The committee welcomes feedback on the contents of this discussion paper. Because the concept and technical implementations of Internationalized Domain Names are 'works in progress', the committee emphasizes that the information and views contained in this discussion paper may become inaccurate or outdated. Comments should be sent to idn-comment@icann.org.

In simple terms, the Committee's current thinking focuses on extending to the IDN namespace existing policies and concepts for the creation of ASCII generic TLDs (gTLDs) and ASCII country-code TLD (ccTLDs), which have been developed and refined over time, while giving due consideration to additions and variations in policy to take into account unique factors related to the use of non-ASCII characters within the DNS.


This paper suggests a tentative framework for classifying possible non-ASCII TLDs. The rationale for classification is a recognition that different types of TLDs (whether ASCII or non-ASCII) may require different selection mechanisms, depending upon the peculiar policy considerations that arise in connection with each category. For example, as elaborated below, current ICANN policy provides different selection mechanisms for ccTLDs and gTLDs.

A comprehensive selection and implementation process for non-ASCII TLDs would include a number of steps, including:

  • Finalization of IDNA standard;
  • Root zone implementation testing;
  • Selection of registry operators; and
  • Registry-level testing and deployment.

It is anticipated that the ICANN IDN Committee will publish a further paper that considers the issue of potential non ASCII TLD selection processes and criteria in the near future.

In thinking about the creation of non-ASCII TLDs, the committee began with the existing ICANN policy baseline for the creation of new TLDs, including the principles that (1) TLD expansion should occur in a careful and controlled fashion, with regard for the overall stability of the DNS; (2) the sudden introduction of a massive number of new TLDs would be a bad idea; (3) a new TLD can only be created if there is a willing and able registry operator to run it; and (4) different categories of new TLDs may require different contractual, policy, and selection frameworks; and (5) the selection process should be transparent, allowing key stakeholders to participate in it.

The committee has generally agreed on two additional principles that relate specifically to non-ASCII TLDs, namely: (6)  the core purpose of introducing non-ASCII TLDs would be to make the DNS service easier to use for Internet users whose native languages include non-ASCII characters; and (7) a new TLD should only be introduced if user demand can be demonstrated to exist.

For purposes of this discussion paper, the committee takes as its hypothesis the notion that potential new TLDs should logically be classified according to the evident semantic meaning of the TLD string itself.
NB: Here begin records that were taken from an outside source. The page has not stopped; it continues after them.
-- ==== Sys2Proof/Certificates/Slice0/Obligations.lean ====
section
/-!
DEFINITION. The statements for the provers: first the vocabulary they share, then one definition `Obligations.<Name>` for
each statement, in the order of OBLIGATIONS.json.
-/

namespace Sys2Proof.Statement

open Sys2Proof.Machine

/-! ### Frames -/

/-- The frame that a request row carries: port, TAG, the CODE of R199, body. -/
def requestRow : Instr → Option (Port × Byte × Byte × List Byte)
  | .attach p tag body => some (p, tag, 0x01, body)
  | .detach p tag body => some (p, tag, 0x02, body)
  | .ping p tag body => some (p, tag, 0x03, body)
  | .partStatus p tag body => some (p, tag, 0x04, body)
  | .definePoint p tag body => some (p, tag, 0x10, body)
  | .leavePoint p tag body => some (p, tag, 0x11, body)
  | .pauseSubscription p tag body => some (p, tag, 0x12, body)
  | .resumeSubscription p tag body => some (p, tag, 0x13, body)
  | .setConditioning p tag body => some (p, tag, 0x14, body)
  | .pointStatus p tag body => some (p, tag, 0x15, body)
  | .listSubscriptions p tag body => some (p, tag, 0x16, body)
  | .sampleNow p tag body => some (p, tag, 0x17, body)
  | .calibrate p tag body => some (p, tag, 0x20, body)
  | .trimStatus p tag body => some (p, tag, 0x21, body)
  | .readResults p tag body => some (p, tag, 0x30, body)
  | .ackResults p tag body => some (p, tag, 0x31, body)
  | .readEvents p tag body => some (p, tag, 0x32, body)
  | .createMonitor p tag body => some (p, tag, 0x40, body)
  | .deleteMonitor p tag body => some (p, tag, 0x41, body)
  | .clearMonitorClaim p tag body => some (p, tag, 0x42, body)
  | .monitorStatus p tag body => some (p, tag, 0x43, body)
  | .claimLine p tag body => some (p, tag, 0x50, body)
  | .releaseLine p tag body => some (p, tag, 0x51, body)
  | .releaseStart p tag body => some (p, tag, 0x52, body)
  | .releaseOrphan p tag body => some (p, tag, 0x53, body)
  | .lineStatus p tag body => some (p, tag, 0x54, body)
  | .takeTrip p tag body => some (p, tag, 0x60, body)
  | .setTrip p tag body => some (p, tag, 0x61, body)
  | .giveTrip p tag body => some (p, tag, 0x62, body)
  | .clearTrip p tag body => some (p, tag, 0x63, body)
  | .tripStatus p tag body => some (p, tag, 0x64, body)
  | .fullReset | .resetRelease .. | .trgEdge .. | .periodicExpiry _ | .delayExpiry _ | .conversionCompletion _
  | .tripFiring _ | .framingError .. | .interByteTimeout _ | .busyReply .. | .responseSent _ | .supervisionExpiry _
  | .unknownRequest .. | .comparatorSample .. | .byteTaken .. => none

/-- The frame of a request row or of UNKNOWN_REQUEST. -/
def requestFrameOf : Instr → Option (Port × Byte × Byte × List Byte)
  | .unknownRequest p tag code body => some (p, tag, code, body)
  | c => requestRow c

/-- The frame of any row that is a good frame, BUSY_REPLY among them. -/
def goodFrameOf : Instr → Option (Port × Byte × Byte × List Byte)
  | .busyReply p tag code body => some (p, tag, code, body)
  | c => requestFrameOf c

/-- The table of R199: CODE, body length, and whether a DETACHED port executes the request. -/
def codeTable : List (Nat × Nat × Bool) :=
  [(0x01, 3, true), (0x02, 0, false), (0x03, 0, true), (0x04, 0, true), (0x10, 20, false), (0x11, 1, false),
   (0x12, 1, false), (0x13, 1, false), (0x14, 8, false), (0x15, 1, false), (0x16, 0, false), (0x17, 1, false),
   (0x20, 1, false), (0x21, 0, false), (0x30, 3, false), (0x31, 1, false), (0x32, 1, false), (0x40, 11, false),
   (0x41, 1, false), (0x42, 1, false), (0x43, 0, false), (0x50, 1, false), (0x51, 1, false), (0x52, 1, false),
   (0x53, 2, false), (0x54, 0, false), (0x60, 1, false), (0x61, 7, false), (0x62, 1, false), (0x63, 1, false),
   (0x64, 0, false)]

/-- A good frame arrives on a READY port of a part out of reset and is no duplicate of the cached request (R177,
R180). -/
abbrev Arrives (p : Port) (tag code : Byte) (body : List Byte) (s : State) : Prop :=
  s.resetLow = false ∧ frameCanComplete p tag code body s = true ∧ (s.port p).request = .ready ∧
  ∀ e ∈ (s.port p).cache, e.tag = tag → e.crc ≠ crc16 (requestCovered tag code body)

/-- A good frame of a request arrives on an ATTACHED port. -/
abbrev Asks (p : Port) (tag code : Byte) (body : List Byte) (s : State) : Prop :=
  Arrives p tag code body s ∧ s.attached p = true

/-- The state in which the owner takes a request of port `p`: the receiver HUNTING, the port EXECUTING, its supervision
timer stopped (R174, R177, R185). -/
def atOwner (p : Port) (s : State) : State :=
  s.modPort p (fun h => { h with receiver := .hunting false, interByte := none, request := .executing, supervision := none })

/-- The port then sends the response and keeps it in its duplicate cache (R177, R180). -/
def answered (p : Port) (tag code : Byte) (body : List Byte) (a : Answer) (t : State) : State :=
  t.modPort p (fun h =>
    { h with cache := some { tag, crc := crc16 (requestCovered tag code body), response := responseFrame tag code a },
             sending := some { bytes := responseFrame tag code a, elapsed := 0 } })

/-- The request is refused with this status and an empty body, and changes nothing but the port that answers it. -/
abbrev Refuses (c : Instr) (p : Port) (tag code : Byte) (body : List Byte) (e : Status) (s : State) : Prop :=
  exec c s = .next (answered p tag code body (refusal e) (atOwner p s))

/-- The bytes are taken one after another by the receiver of port `p`. -/
def takeAll (p : Port) : List Byte → State → Host.Outcome State Fault Refusal
  | [], s => .next s
  | b :: bs, s => match exec (.byteTaken p b) s with
    | .next t => takeAll p bs t
    | .fault r => .fault r
    | .refused r => .refused r

/-- A BUSY reply, byte for byte (R179, R197): 5A hex, LEN 3, TAG, CODE, STATUS BUSY, CRC. -/
def busyBytes (tag code : Byte) : List Byte := 0x5A :: ([3, tag, code, 3] ++ crcBytes [3, tag, code, 3])

/-- One framing error more, saturating (R176). -/
def oneErrorMore (n : Nat) : Nat := min (n + 1) 65535

/-! ### Fields, records and bodies (R195, R201, R202, R205) -/

/-- The bytes of a 16-bit field, most significant first (R195). -/
def two (n : Nat) : List Byte := [BitVec.ofNat 8 (n / 256), BitVec.ofNat 8 n]

/-- The bytes of a 32-bit field, most significant first (R195). -/
def four (n : Nat) : List Byte :=
  [BitVec.ofNat 8 (n / 16777216), BitVec.ofNat 8 (n / 65536), BitVec.ofNat 8 (n / 256), BitVec.ofNat 8 n]

/-- A byte that is 0 for no and 1 for yes. -/
def yes (b : Bool) : Byte := if b then 1 else 0

/-- A port field: FF hex for none (R195). -/
def portField : Option Port → Byte
  | some p => BitVec.ofNat 8 p.val
  | none => 0xFF

/-- The point state code (R205). -/
def stateByte : PointState → Byte
  | .free => 0
  | .armed => 1
  | .delaying => 2
  | .due => 3
  | .converting => 4
  | .suspended => 5
  | .retiring => 6

/-- Bytes 0 to 12 of a DEFINE POINT body (R203). -/
def keyLayout (k : Key) : List Byte :=
  [BitVec.ofNat 8 k.channel.val, BitVec.ofNat 8 (match k.gain with | .g1 => 0 | .g2 => 1 | .g4 => 2 | .g8 => 3),
   BitVec.ofNat 8 k.settle.val,
   BitVec.ofNat 8 (match k.oversample with | .n1 => 1 | .n2 => 2 | .n4 => 4 | .n8 => 8 | .n16 => 16)] ++
  (match k.trigger with
    | .line input edge divider =>
      [0, BitVec.ofNat 8 input.val, (match edge with | .rise => 0 | .fall => 1 | .both => 2),
       BitVec.ofNat 8 divider] ++ two 0
    | .periodic period => [1, 0, 0, 0] ++ two period
    | .demand => [2, 0, 0, 0] ++ two 0) ++
  two k.delay ++ [if k.urgent then 1 else 0]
In other words, a given TLD string should be understood as having a certain intended meaning, should be classified accordingly, and should be matched to an appropriately tailored selection process.

The Committee notes that the potential for semantic ambiguity exists when different non ASCII TLDs are interpreted by Internet users who speak different languages. While every reasonable attempt will be made to minimize such ambiguities, it is impossible to eliminate this problem altogether.

The concept of semantic meaning is central to this analysis. For example, the .info TLD was treated as global and unrestricted, on the basis of the semantic link between the term "info" and the concept of "information." The .biz TLD is restricted to business registrants, on the basis of the semantic link between the term "biz" and the concept of "business." The .museum TLD is restricted to museum registrants, on the basis of the semantic link between the term "museum" and the community of "museums." In the realm of the country-code TLDs, there is a semantic link between the assigned two-letter codes and the name of the associated geographic unit. Thus, .no is semantically linked to Norway, .us to the United States, .za to South Africa, and .ch to Switzerland. Under longstanding IANA policy (see RFC-1591 and ICP-1 ), these two-letter codes are taken strictly from the ISO-3166-1 table (with a few historical exceptions), meaning that IANA/ICANN stays out of the business of determining what is and is not a country (or geographically distinct territory), and what name or abbreviation is semantically associated with any given geographic unit. Those problems are properly excluded from the ICANN process, and resolved by a politically expert, internationally-recognized body, the International Organization for Standardization and its ISO 3166 Maintenance Agency.

Following from these premises, the committee undertook to imagine the DNS namespace as a whole (including ASCII and non-ASCII TLDs), and to attempt a general (and probably incomplete) classification of potential TLD strings, oriented around semantic meaning.

The committee identified the following basic categories of potential TLD strings, based on the semantic meaning of the string itself:

1. Semantic association with Geographic Units
2. Semantic association with Languages
3. Semantic association with Cultural Groups or Ethnicities
4. Semantic association with Existing Sponsored TLDs
5. Semantic association with Existing Unsponsored TLDs
6. Everything else.

More detailed definitions of these categories, as currently understood by the committee, are set out below.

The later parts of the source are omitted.